━━ Data shown ━━
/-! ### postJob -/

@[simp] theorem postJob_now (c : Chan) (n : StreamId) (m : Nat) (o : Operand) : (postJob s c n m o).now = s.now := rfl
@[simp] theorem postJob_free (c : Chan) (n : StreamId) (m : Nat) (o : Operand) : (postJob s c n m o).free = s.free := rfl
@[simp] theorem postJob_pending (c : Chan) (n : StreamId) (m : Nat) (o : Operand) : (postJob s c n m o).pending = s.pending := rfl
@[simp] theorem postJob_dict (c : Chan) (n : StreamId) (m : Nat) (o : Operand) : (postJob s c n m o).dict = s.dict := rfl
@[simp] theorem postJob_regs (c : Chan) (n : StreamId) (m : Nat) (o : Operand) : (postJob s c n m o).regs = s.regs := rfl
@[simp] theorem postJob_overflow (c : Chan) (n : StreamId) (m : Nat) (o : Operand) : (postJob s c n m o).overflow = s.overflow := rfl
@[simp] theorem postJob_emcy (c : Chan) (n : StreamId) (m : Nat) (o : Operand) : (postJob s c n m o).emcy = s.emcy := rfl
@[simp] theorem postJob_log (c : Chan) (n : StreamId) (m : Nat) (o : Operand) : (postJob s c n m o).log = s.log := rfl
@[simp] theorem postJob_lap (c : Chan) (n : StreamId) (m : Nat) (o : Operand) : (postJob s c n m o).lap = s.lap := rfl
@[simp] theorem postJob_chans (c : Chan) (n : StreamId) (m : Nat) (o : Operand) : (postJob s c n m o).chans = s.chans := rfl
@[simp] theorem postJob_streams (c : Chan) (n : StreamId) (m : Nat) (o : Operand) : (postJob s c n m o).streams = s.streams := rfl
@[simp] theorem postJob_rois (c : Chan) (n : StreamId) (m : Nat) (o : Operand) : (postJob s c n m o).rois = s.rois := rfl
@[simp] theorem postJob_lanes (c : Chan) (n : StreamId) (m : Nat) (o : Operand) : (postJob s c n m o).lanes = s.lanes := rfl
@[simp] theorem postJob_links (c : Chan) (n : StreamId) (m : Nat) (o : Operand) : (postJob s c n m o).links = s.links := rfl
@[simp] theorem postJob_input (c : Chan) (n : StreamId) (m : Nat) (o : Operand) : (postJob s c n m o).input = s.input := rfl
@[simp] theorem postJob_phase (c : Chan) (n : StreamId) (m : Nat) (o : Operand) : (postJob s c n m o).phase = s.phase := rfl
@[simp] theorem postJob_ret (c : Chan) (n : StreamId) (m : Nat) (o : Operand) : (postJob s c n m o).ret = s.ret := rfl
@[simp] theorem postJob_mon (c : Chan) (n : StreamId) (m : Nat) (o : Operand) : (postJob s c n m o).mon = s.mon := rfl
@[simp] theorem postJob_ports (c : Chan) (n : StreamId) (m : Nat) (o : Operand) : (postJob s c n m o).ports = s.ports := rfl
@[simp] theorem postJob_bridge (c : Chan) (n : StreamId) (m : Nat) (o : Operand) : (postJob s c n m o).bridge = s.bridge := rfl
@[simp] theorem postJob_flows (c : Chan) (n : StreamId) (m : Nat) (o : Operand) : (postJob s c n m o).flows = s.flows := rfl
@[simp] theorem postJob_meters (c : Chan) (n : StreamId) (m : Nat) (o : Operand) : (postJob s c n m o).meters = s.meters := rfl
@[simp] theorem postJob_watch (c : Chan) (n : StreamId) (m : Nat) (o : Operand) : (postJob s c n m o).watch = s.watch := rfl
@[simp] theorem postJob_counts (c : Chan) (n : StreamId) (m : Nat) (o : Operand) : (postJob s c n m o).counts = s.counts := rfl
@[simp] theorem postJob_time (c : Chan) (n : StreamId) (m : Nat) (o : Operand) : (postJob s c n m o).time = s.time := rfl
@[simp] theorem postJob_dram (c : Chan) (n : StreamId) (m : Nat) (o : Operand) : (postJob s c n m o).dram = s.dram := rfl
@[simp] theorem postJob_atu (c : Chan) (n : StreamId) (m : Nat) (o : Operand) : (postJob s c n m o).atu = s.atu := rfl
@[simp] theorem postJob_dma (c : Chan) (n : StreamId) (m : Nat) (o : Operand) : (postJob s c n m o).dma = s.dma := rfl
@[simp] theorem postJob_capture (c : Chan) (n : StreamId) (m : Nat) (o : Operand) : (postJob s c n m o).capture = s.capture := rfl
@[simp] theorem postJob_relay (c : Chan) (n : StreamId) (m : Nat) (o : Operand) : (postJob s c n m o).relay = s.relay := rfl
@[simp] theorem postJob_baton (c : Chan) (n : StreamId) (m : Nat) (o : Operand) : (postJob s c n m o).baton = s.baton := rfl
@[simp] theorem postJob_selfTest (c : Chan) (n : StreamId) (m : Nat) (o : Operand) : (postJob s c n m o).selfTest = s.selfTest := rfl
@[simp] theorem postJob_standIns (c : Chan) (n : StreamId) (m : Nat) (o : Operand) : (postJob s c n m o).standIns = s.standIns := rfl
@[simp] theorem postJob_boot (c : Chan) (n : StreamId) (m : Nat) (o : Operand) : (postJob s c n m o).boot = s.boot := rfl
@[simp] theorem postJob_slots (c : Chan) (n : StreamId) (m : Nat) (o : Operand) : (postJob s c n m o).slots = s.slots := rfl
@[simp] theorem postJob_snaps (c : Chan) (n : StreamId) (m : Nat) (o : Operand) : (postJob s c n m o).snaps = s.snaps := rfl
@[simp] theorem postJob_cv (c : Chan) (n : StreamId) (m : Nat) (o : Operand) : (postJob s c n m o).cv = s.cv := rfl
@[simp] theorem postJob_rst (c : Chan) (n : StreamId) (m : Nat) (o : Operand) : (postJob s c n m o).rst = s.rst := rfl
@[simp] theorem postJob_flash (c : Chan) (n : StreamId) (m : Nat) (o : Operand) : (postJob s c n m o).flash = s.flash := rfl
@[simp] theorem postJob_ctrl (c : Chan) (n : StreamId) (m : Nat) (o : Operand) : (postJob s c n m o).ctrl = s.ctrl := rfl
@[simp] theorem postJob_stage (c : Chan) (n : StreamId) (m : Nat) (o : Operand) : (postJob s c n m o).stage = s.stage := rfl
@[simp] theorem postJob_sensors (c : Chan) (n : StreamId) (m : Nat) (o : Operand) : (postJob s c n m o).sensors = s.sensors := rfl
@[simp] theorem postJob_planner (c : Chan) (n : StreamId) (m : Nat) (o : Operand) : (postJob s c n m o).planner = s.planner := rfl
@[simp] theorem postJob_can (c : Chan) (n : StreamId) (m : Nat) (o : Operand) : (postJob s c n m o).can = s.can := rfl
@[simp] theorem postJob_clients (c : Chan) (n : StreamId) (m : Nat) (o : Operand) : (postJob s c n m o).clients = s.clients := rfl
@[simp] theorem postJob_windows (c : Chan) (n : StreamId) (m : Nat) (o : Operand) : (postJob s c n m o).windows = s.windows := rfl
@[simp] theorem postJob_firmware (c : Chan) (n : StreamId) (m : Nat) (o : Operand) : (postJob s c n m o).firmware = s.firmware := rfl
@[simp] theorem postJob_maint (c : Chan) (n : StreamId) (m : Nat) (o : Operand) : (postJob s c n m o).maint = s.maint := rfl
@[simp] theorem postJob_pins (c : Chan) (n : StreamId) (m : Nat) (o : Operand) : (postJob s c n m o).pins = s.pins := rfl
━━━
> _What is needed_
Please give back, exactly as it stands above, the stretch from the line with "s.input := rfl" through the line with "s.ret := rfl", and no line outside it.

> _Task solution_
@[simp] theorem postJob_input (c : Chan) (n : StreamId) (m : Nat) (o : Operand) : (postJob s c n m o).input = s.input := rfl
@[simp] theorem postJob_phase (c : Chan) (n : StreamId) (m : Nat) (o : Operand) : (postJob s c n m o).phase = s.phase := rfl
@[simp] theorem postJob_ret (c : Chan) (n : StreamId) (m : Nat) (o : Operand) : (postJob s c n m o).ret = s.ret := rfl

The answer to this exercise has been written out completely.